We must ensure that our "First the Mainland, then the World" strategy continues to bear fruit. The Ma administration must breakthrough and join the TPP and the RCEP. In late May, Beijing's Taiwan Affairs Office Director Zhang Zhijun told the United Daily News the solution includes two keys. One. Quickly conclude ECFA follow-up negotiations, and increase cross-Strait economic cooperation. Two. Improve cross-Strait communications, because the process of communication is simultaneously the process of establishing cross-Strait political trust. Zhang Zhijun's statement did not depart from the Mainland's political framework. But it underscored a degree of flexibility in Beijing's approach to problem solving and policy formulation.

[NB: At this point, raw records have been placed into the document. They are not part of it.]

-- ==== Sys2Proof/Machine/Tables.lean ====
section
/-! DEFINITION. The read-only tables (10_state.md R24 to R28; the codes as 42_variants.md R115 lists them). -/

namespace Sys2Proof.Machine

/-- `STD`: `A`..`Z`, `a`..`z`, `0`..`9`, `+`, `/` (R24). -/
def stdTable : List Byte :=
  [0x41, 0x42, 0x43, 0x44, 0x45, 0x46, 0x47, 0x48, 0x49, 0x4A, 0x4B, 0x4C, 0x4D, 0x4E, 0x4F, 0x50] ++
  [0x51, 0x52, 0x53, 0x54, 0x55, 0x56, 0x57, 0x58, 0x59, 0x5A, 0x61, 0x62, 0x63, 0x64, 0x65, 0x66] ++
  [0x67, 0x68, 0x69, 0x6A, 0x6B, 0x6C, 0x6D, 0x6E, 0x6F, 0x70, 0x71, 0x72, 0x73, 0x74, 0x75, 0x76] ++
  [0x77, 0x78, 0x79, 0x7A, 0x30, 0x31, 0x32, 0x33, 0x34, 0x35, 0x36, 0x37, 0x38, 0x39, 0x2B, 0x2F]

/-- `EXT`: `-`, `0`..`9`, `A`..`Z`, `_`, `a`..`z` (R25). -/
def extTable : List Byte :=
  [0x2D, 0x30, 0x31, 0x32, 0x33, 0x34, 0x35, 0x36, 0x37, 0x38, 0x39, 0x41, 0x42, 0x43, 0x44, 0x45] ++
  [0x46, 0x47, 0x48, 0x49, 0x4A, 0x4B, 0x4C, 0x4D, 0x4E, 0x4F, 0x50, 0x51, 0x52, 0x53, 0x54, 0x55] ++
  [0x56, 0x57, 0x58, 0x59, 0x5A, 0x5F, 0x61, 0x62, 0x63, 0x64, 0x65, 0x66, 0x67, 0x68, 0x69, 0x6A] ++
  [0x6B, 0x6C, 0x6D, 0x6E, 0x6F, 0x70, 0x71, 0x72, 0x73, 0x74, 0x75, 0x76, 0x77, 0x78, 0x79, 0x7A]

/-- `HEXD`: `0`..`9`, `a`..`f` (R26). -/
def hexdTable : List Byte :=
  [0x30, 0x31, 0x32, 0x33, 0x34, 0x35, 0x36, 0x37, 0x38, 0x39, 0x61, 0x62, 0x63, 0x64, 0x65, 0x66]

/-- `PAD`, the character `=` (R26). -/
def padChar : Byte := 0x3D

/-- `STD[v]`; a sextet is below 64, so the lookup is always in range. -/
def std (v : Sextet) : Byte := stdTable.getD v.toNat 0

/-- `EXT[v]`, always in range. -/
def ext (v : Sextet) : Byte := extTable.getD v.toNat 0

/-- `HEXD[v]`, always in range. -/
def hexd (v : Nibble) : Byte := hexdTable.getD v.toNat 0

/-- The first position, counted from `v`, at which a table holds the code `c`. -/
def positionFrom (c : Byte) : List Byte → Nat → Option Nat
  | [], _ => none
  | x :: xs, v => if x = c then some v else positionFrom c xs (v + 1)

/-- `STD_INV(c)` (R27). -/
def stdInv (c : Byte) : Option Sextet := (positionFrom c stdTable 0).map (BitVec.ofNat 6)

/-- `EXT_INV(c)` (R27). -/
def extInv (c : Byte) : Option Sextet := (positionFrom c extTable 0).map (BitVec.ofNat 6)

/-- `HEX_INV(c)`: digits and both cases of `a`..`f` (R28). -/
def hexInv (c : Byte) : Option Nibble :=
  if 0x30 ≤ c.toNat ∧ c.toNat ≤ 0x39 then some (BitVec.ofNat 4 (c.toNat - 0x30))
  else if 0x61 ≤ c.toNat ∧ c.toNat ≤ 0x66 then some (BitVec.ofNat 4 (c.toNat - 0x61 + 10))
  else if 0x41 ≤ c.toNat ∧ c.toNat ≤ 0x46 then some (BitVec.ofNat 4 (c.toNat - 0x41 + 10))
  else none

end Sys2Proof.Machine
end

The Ma administration should accelerate negotiations over the cross-Strait trade in goods agreement and dispute settlement mechanisms. The highest priority is public peace of mind. The administration must ensure the smooth implementation of a full range cross-Strait policy blueprint, TISA, and a cross-Strait trade in goods agreement.

The government must remain forward-looking and pragmatic. It hopes to join the TPP and RCEP. It must improve cross-Strait communication. It must facilitate multipary dialogue and communication. It must emphasize the "big roof concept of China." It must promote regional cooperation and mutual trust. It must ensure Taipei's participation in regional economic integration.

The Economic Cooperation Agreement between Taipei and Wellington has been signed without a hitch. Cross-Strait relations should have no trouble keeping up with the times. Taipei's desire to join the TPP and RCEP will no longer be a distant dream.